▶ TO DO
From the records below, print exactly the lines starting at the one containing "svbase : Option (Nat × Nat) := none" and ending at the one containing "issued : FMap (Nat × Nat) Nat := []", ends included, and nothing else.

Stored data

........

/-- What a control-register write asks of another agent and waits for (R94, R291, R310): `det` clears the bits `clr` of the
level and then sets the bits `set`, and waits for the commands and runs that the number `upto` names as earlier. -/
inductive CsrReq where
  | none
  | det (clr set : BitVec 2) (upto : Nat)
  | skip (e : Eng)
  | kill
  | kttAbsent (k : Nat)
  | kttPresent (k : Nat)
  | kttMigrate (k : Nat)
  deriving DecidableEq, Repr, Inhabited

/-- Why a stream waits (R12): `none` marks a wait that a save does not cut short, the others are those of R160, R174, R231
and R244; `join` marks a JOIN that has set its bit (R156), `gacq` a GACQ that has found its device a member, with its group and its target
(R110, R181), `sem` a SEMWAIT with its semaphore and its count (R227), and `handBack` a RELC whose hand-back stores are on their way
(R151). -/
inductive WaitFor where
  | none | waitt (t : Word) | bar (level : BarLevel) | sync | join | gacq (g : Nat) (n : BitVec 32)
  | sem (n : BitVec 6) (count : BitVec 15) | handBack | other
  deriving DecidableEq, Repr, Inhabited

/-- A stream slot (R10, R12, R14). `held` is the record that the instruction at the execute cursor has read and still waits with
(R151, R234, R247), `heldDet` the level at its issue (R234), and `cache` the granules of its record that it has read already (R71, log 8).
`joinAt` is the place of the join point that the stream issued last (R174). `busy` holds the interlocked registers that are not readable
before a cycle: scalars, and from 32 on tile registers (R257). -/
structure Stream where
  status : Status := .free
  owner : Nat := 0
  spawner : Option (Nat × Word) := none
  priv : Priv := .u
  s : Vector Word 32 := Vector.replicate 32 0
  v : Vector Vec 64 := Vector.replicate 64 0
  p : Vector Pred 16 := Vector.replicate 16 0
  l : Vector Latch 4 := Vector.replicate 4 {}
  lc : Vector (BitVec 32) 4 := Vector.replicate 4 0
  rrb : BitVec 5 := 0
  fmt : Vector (BitVec 32) 16 := Vector.replicate 16 0
  uthr : BitVec 6 := 8
  vsc : BitVec 32 := 0
  vcnt : Word := 0
  ret : BitVec 4 := 0
  tx : Vector (BitVec 32768) 2 := Vector.replicate 2 0
  rasCount : BitVec 5 := 0
  rasSpill : BitVec 32 := 0
  ras : Vector RasEntry 16 := Vector.replicate 16 {}
  rasBase : BitVec 54 := 0
  tails : List TailEntry := []
  ex : Cursor := {}
  seq : Nat := 0
  acc : Access := {}
  sq : List SqItem := []
  pend : List PendWrite := []
  amoPend : List (BitVec 5) := []
  joinAt : Option (Nat × Cursor) := none
  busy : List (Nat × Nat) := []
  stub : Stub := .none
  divert : Cursor := {}
  divAcc : Option Access := none
  omitv : BitVec 4 := 0
  omits : Bool := false
  trap : TrapRegs := {}
  aside : Option Access := none
  revived : Bool := false
  pendFaults : List FaultRec := []
  engIssue : Option EngCmd := none
  lastCe : Option Nat := none
  csrReq : CsrReq := .none
  held : Option (List Byte) := none
  heldDet : BitVec 2 := 1
  cache : FMap Nat (List Byte) := []
  yield : Nat := 0
  idle : Nat := 0
  wake : BitVec 4 := 0
  wait : WaitFor := .none
  deriving DecidableEq, Repr, Inhabited

/-! ### Contexts and plans -/

/-- A tensor that a plan has materialized (R82, R83): its extents, its format (none for XW), its elements in row-major order
as bit patterns of that format, or as XW values with their status bytes, the scale byte of each element where it is scaled,
and the flags and the underflows of its conversion. -/
structure Tensor where
  dims : List Nat := []
  fmt : Option Fmt := none
  pats : List Nat := []
  xw : List (BitVec 160 × Byte) := []
  scales : List Byte := []
  flags : BitVec 4 := 0
  under : Nat := 0
  deriving DecidableEq, Repr, Inhabited

/-- What a run writes to DEST (R248): elements with their patterns, the scale byte of each where it is scaled, what QSTAT shows of it, and
the tensor whose values a rewrite of its statistics sees (R87). -/
structure DestWrites where
  cells : List (Nat × Nat)
  scales : List (Nat × Byte) := []
  flags : BitVec 4 := 0
  under : Nat := 0
  skipped : Nat := 0
  after : Tensor := {}
  deriving DecidableEq, Repr, Inhabited

/-- A run of a plan (R89 to R91): the results of its first nodes; `frozen` marks a page fault that the handler has still to
deal with. `id` numbers the run, `placed` are the WGs on whose cores it may place work (R89, R96), `staged` those whose queues hold the
commands of the operator that it performs (R284), and `used` those on whose cores it has placed work (R269). `cache` holds the granules of
the leaves of its operator that it has read already (R71, log 8), `out` what it writes to DEST once that is known, and `sent` the command
that carries those writes once they are on their way. -/
structure PlanRun where
  id : Nat := 0
  placed : List Nat := []
  staged : List Nat := []
  used : List Nat := []
  slot : SlotId
  asid : Nat
  priv : Priv := .u
  level : BitVec 2
  binding : BitVec 1152
  results : List Tensor := []
  atBreak : Bool := false
  frozen : Bool := false
  ests : List (Nat × Nat × Nat) := []
  cache : FMap Nat (List Byte) := []
  out : Option DestWrites := none
  sent : Option Nat := none
  deriving DecidableEq, Repr, Inhabited

/-- A plan (R88, R89, R91, R92, R235): the query, the statistics entries of its leaves as they were read, and the estimates
at the break after each node. `free` is the free-choice number of its planning, and `placed` its placement, the WGs on whose cores a run of
it may place work. -/
structure Plan where
  free : Nat := 0
  placed : List Nat := []
  query : BitVec 5632
  vaQuery : Word
  entries : List (BitVec 512)
  ests : List (Nat × Nat × Nat)
  hints : BitVec 512 := 0
  pinned : Bool := false
  current : Bool := true
  level : BitVec 2
  stamp : Nat
  done : Bool := false
  runRepl : Nat := 0
  brkRepl : Nat := 0
  declined : BitVec 16 := 0
  skipped : Nat := 0
  brk : Option (Nat × (Nat × Nat × Nat) × (Nat × Nat × Nat)) := none
  flags : BitVec 4 := 0
  run : Option PlanRun := none
  deriving DecidableEq, Repr, Inhabited

/-- A slot of the plan cache (R88). -/
structure PlanSlot where
  gen : BitVec 20 := 1
  plan : Option Plan := none
  used : Bool := false
  deriving DecidableEq, Repr, Inhabited

/-- A context of a core (R14, R15). -/
structure Ctx where
  live : Option (Nat × Nat) := none
  cb : BitVec 8 := 0
  sems : Vector (BitVec 16) 64 := Vector.replicate 64 0
  det : BitVec 2 := 1
  mrowValid : Bool := false
  mrowRow : BitVec 8 := 0
  replan : BitVec 8 := 32
  semb : BitVec 32 := 0
  mcset : Vector (BitVec 40) 8 := Vector.replicate 8 0
  hzdEn : Bool := false
  hzdMode : Bool := false
  stbase : BitVec 41 := 0
  stcount : BitVec 13 := 0
  collBase : BitVec 45 := 0
  collN : BitVec 11 := 0
  codebase : BitVec 56 := 0
  codelim : BitVec 56 := 0
  kttnpa : BitVec 36 := 0
  asid : BitVec 14 := 0
  wb : Memory := []
  ab : Memory := []
  cbuf : Memory := []
  dirtyWb : BitVec 1024 := 0
  dirtyAb : BitVec 768 := 0
  dirtyCb : BitVec 384 := 0
  plans : FMap Nat PlanSlot := []
  lockstep : Bool := false
  preempt : Bool := false
  deriving DecidableEq, Repr, Inhabited

/-! ### Cores -/

/-- A store that has left its queue (R63): one granule piece on its way to its visibility point. -/
structure PathItem where
  loc : Loc
  bytes : List Byte
  owner : Option (SlotId × Nat)
  x : CtxId := default
  cmd : Option Nat
  row : Nat := 0
  deriving DecidableEq, Repr, Inhabited

/-- What several agents may touch in one cycle: the three engine queues of a core, a semaphore, the condition-sync bits, or a granule
of a buffer of one of its contexts (R25, R32, R155, R227), or its plan cache (R98). -/
inductive TurnKey where
  | entry
  | plan (ctx : Nat)
  | sem (ctx : Nat) (n : BitVec 6)
  | cb (ctx : Nat)
  | granule (ctx : Nat) (b : Buf) (g : Nat)
  deriving DecidableEq, Repr, Inhabited

/-- A core (R10, R25, R63). `issued` is, for each cluster, the number of the cycle after the one in which it last issued, and `last` the
slot that it issued then (R13); `lastRelc` is the slot whose RELC took a tail slot of the cluster last (R161); `lost` are the copies that
ended in a fault before their follow-on entered its queue (R37). `lastN` is the slot number that the shared rotation of lock step took last,
and `share` the one that it has taken in this cycle (R13). `turns` holds the rank of the last step in this cycle on what several agents
touch; `lastIn` is for each engine queue the slot that entered last (R25); `semRot` is the slot from which the rotation of R227 starts in
this cycle, and the next start; `planRot` is the same for R98. -/
structure Core where
  me : EngQueue := {}
  ce : EngQueue := {}
  cs : EngQueue := {}
  paths : List PathItem := []
  glc : FMap Nat Vec := []
  icache : FMap (Nat × Nat) Vec := []
  token : Bool := false
  fenced : Bool := false
  lastTail : BitVec 4 := 0
  lastRelc : Vector Nat 4 := Vector.replicate 4 3
  lost : List Nat := []
  issued : Vector Nat 4 := Vector.replicate 4 0
  last : Vector Nat 4 := Vector.replicate 4 3
  lastN : Nat := 3
  share : Option Nat := none
  turns : FMap TurnKey Nat := []
  lastIn : Vector Nat 3 := Vector.replicate 3 15
  semRot : Nat × Nat := (15, 15)
  planRot : Nat × Nat := (15, 15)
  deriving DecidableEq, Repr, Inhabited

/-! ### Devices -/

/-- A bound KTT entry (R304) as the device holds it. -/
structure KttEntry where
  va : Nat
  pa : Nat
  host : Bool := false
  state : BitVec 2
  layout : BitVec 2
  log2 : Nat
  permMask : BitVec 20
  npa : Nat := 0
  wmark : Nat := 0
  deriving DecidableEq, Repr, Inhabited

/-- A KTT held under an ASID (R308). -/
structure Ktt where
  entries : List KttEntry := []
  busy : Option Nat := none
  deriving DecidableEq, Repr, Inhabited

/-- A stamped item of a group (R77, R110). -/
inductive GItem where
  | store (off : Nat) (bytes : List Byte)
  | joinRec (dev : Nat)
  | leaveRec (dev : Nat)
  deriving DecidableEq, Repr, Inhabited

/-- A live group-table entry and its receiver (R108, R77). -/
structure GEntry where
  applied : BitVec 32 := 0
  next : BitVec 32 := 0
  valid : Bool := false
  member : Bool := false
  gapto : BitVec 20 := 0
  epoch : BitVec 16 := 0
  home : BitVec 16 := 0
  lbase : Word := 0
  lsize : BitVec 32 := 0
  mva : Word := 0
  asid : Nat := 0
  joining : Bool := false
  held : List (BitVec 32 × GItem) := []
  gapSince : Option Word := none
  gapRaised : Bool := false
  applyStall : Bool := false
  deriving DecidableEq, Repr, Inhabited

/-- A launch (R14 to R20, R277) with what its image and its queue's supervisor record give. `startedAt` is when it started or last
resumed, and `timers` holds for each resident WG when its T1 began to count and when it fired (R285). `resuming` marks a cooperative launch
whose WGs have all been saved and are being restored (R16). -/
structure Launch where
  q : Nat
  idx : Nat
  asid : BitVec 14
  level : BitVec 2
  wgcount : Nat
  coop : Bool
  excl : Bool
  hzdEn : Bool
  hzdMode : Bool
  fields : BitVec 8
  podtag : BitVec 16
  codeva : Nat
  codelen : Nat
  datava : Word
  codeSnap : List Byte := []
  barlvl : Nat
  vbanks : Nat
  entry : List (Option Nat)
  drains : List (Nat × Nat × Nat)
  wbres : Nat := 0
  abres : Nat := 0
  cbres : Nat := 0
  svbase : Option (Nat × Nat) := none
  tvec : BitVec 56 := 0
  stbase : Word := 0
  collrt : Word := 0
  ncores : Nat
  bound : List KttEntry := []
  nextWg : Nat := 0
  batch : List (Nat × Nat) := []
  running : List (Nat × CtxId) := []
  savedWgs : List (Nat × Nat) := []
  retired : FMap (Nat × Nat) Nat := []
  issued : FMap (Nat × Nat) Nat := []
  begun : Bool := false
  startedAt : Option Word := none
  timers : FMap Nat (Word × Option Word) := []
  t2at : Option Word := none
  lost : List CtxId := []
  resuming : Bool := false
  done : Bool := false
  deriving DecidableEq, Repr, Inhabited

/-- A packet that the parser has taken and that has not completed (R275). -/
inductive PktSt where
  | held | ready | started
  deriving DecidableEq, Repr, Inhabited

/-- A taken packet. -/
structure Pkt where
  q : Nat
  idx : Nat
  words : BitVec 512
  st : PktSt
  launch : Option Nat := none
  deriving DecidableEq, Repr, Inhabited

/-- The last part of a completed packet: its SIGEN decrement and its interrupt (R282). -/
structure Signal where
  sctr : Option (Nat × Nat)
  intr : Option Nat
  deriving DecidableEq, Repr, Inhabited

/-- A hardware queue slot (R283). -/
structure QSlot where
  qid : Nat := 0
  prio : BitVec 4 := 0
  valid : Bool := false
  deriving DecidableEq, Repr, Inhabited

/-- A retirement (R321). -/
structure Spare where
  kind : Nat
  field : Nat
  target : Nat
  arg : Nat
  deriving DecidableEq, Repr, Inhabited

/-- A reticle field (R312 to R318, R323). `step` is the bring-up step under way, 0 none; `coreMap` gives the physical core of each logical
one, and `fenced` the physical cores that the watchdog has fenced (R285, R325). -/
structure Field where
  state : BitVec 3 := 0
  fstep : BitVec 4 := 0
  locked : Bool := false
  throt : Bool := false
  ncore : Nat := 0
  step : Nat := 0
  stepSince : Word := 0
  temp : BitVec 16 := 0
  ilim : Nat := 640
  tokens : Nat := 40
  ring : List Nat := []
  waiting : Bool := false
  marginW : BitVec 16 := 0xFFFF
  eye : BitVec 16 := 0xFFFF
  corr : BitVec 32 := 0
  named : List Spare := []
  applied : List Spare := []
  coreMap : List (Nat × Nat) := []
  fenced : List Nat := []
  pllUp : Bool := false
  memUp : Bool := false
  deriving DecidableEq, Repr, Inhabited

/-- An image slot in use (R297): the WG that it holds, where it was saved, and what the image keeps in the device's own format
(R298, log 15): the queue entries, the plans and the bookkeeping of the context and of its streams. The contents that R299 to
R302 lay out are read back from the image. -/
structure ImageSlot where
  launch : Nat
  wgid : Nat
  x : CtxId
  ctx : Ctx
  streams : List (SlotId × Stream)
  queues : List EngCmd
  deriving DecidableEq, Repr, Inhabited

/-- The roles of a chunk in flight (R103 to R105). -/
inductive ChunkKind where
  | write | getReq | contrib | ret | acked
  deriving DecidableEq, Repr, Inhabited

/-- A chunk of a collective in flight (R104). -/
structure Chunk where
  id : Nat
  kind : ChunkKind
  cmd : Nat
  core : CoreId
  x : CtxId
  dev : Nat
  asid : Nat
  dva : Nat
  bytes : List Byte
  xfer : Nat
  off : Nat
  recw : BitVec 1024
  fault : Option FaultRec := none
  deriving DecidableEq, Repr, Inhabited

/-- A slot of a reduction unit (R105). -/
structure RedSlot where
  tag : BitVec 16
  d : Nat
  asid : Nat
  key : BitVec 128
  got : List Chunk := []
  sums : List (BitVec 320 × BitVec 4) := []
  deriving DecidableEq, Repr, Inhabited

/-- An action of cr.gtcmd in progress (R109), with the launch whose supervisor asked for it. -/
structure GtReq where
  act : Nat
  dev : Nat
  group : BitVec 12
  asid : Nat
  launch : Option Nat := none
  deriving DecidableEq, Repr, Inhabited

........

▶ RESPONSE BOX
  svbase : Option (Nat × Nat) := none
  tvec : BitVec 56 := 0
  stbase : Word := 0
  collrt : Word := 0
  ncores : Nat
  bound : List KttEntry := []
  nextWg : Nat := 0
  batch : List (Nat × Nat) := []
  running : List (Nat × CtxId) := []
  savedWgs : List (Nat × Nat) := []
  retired : FMap (Nat × Nat) Nat := []
  issued : FMap (Nat × Nat) Nat := []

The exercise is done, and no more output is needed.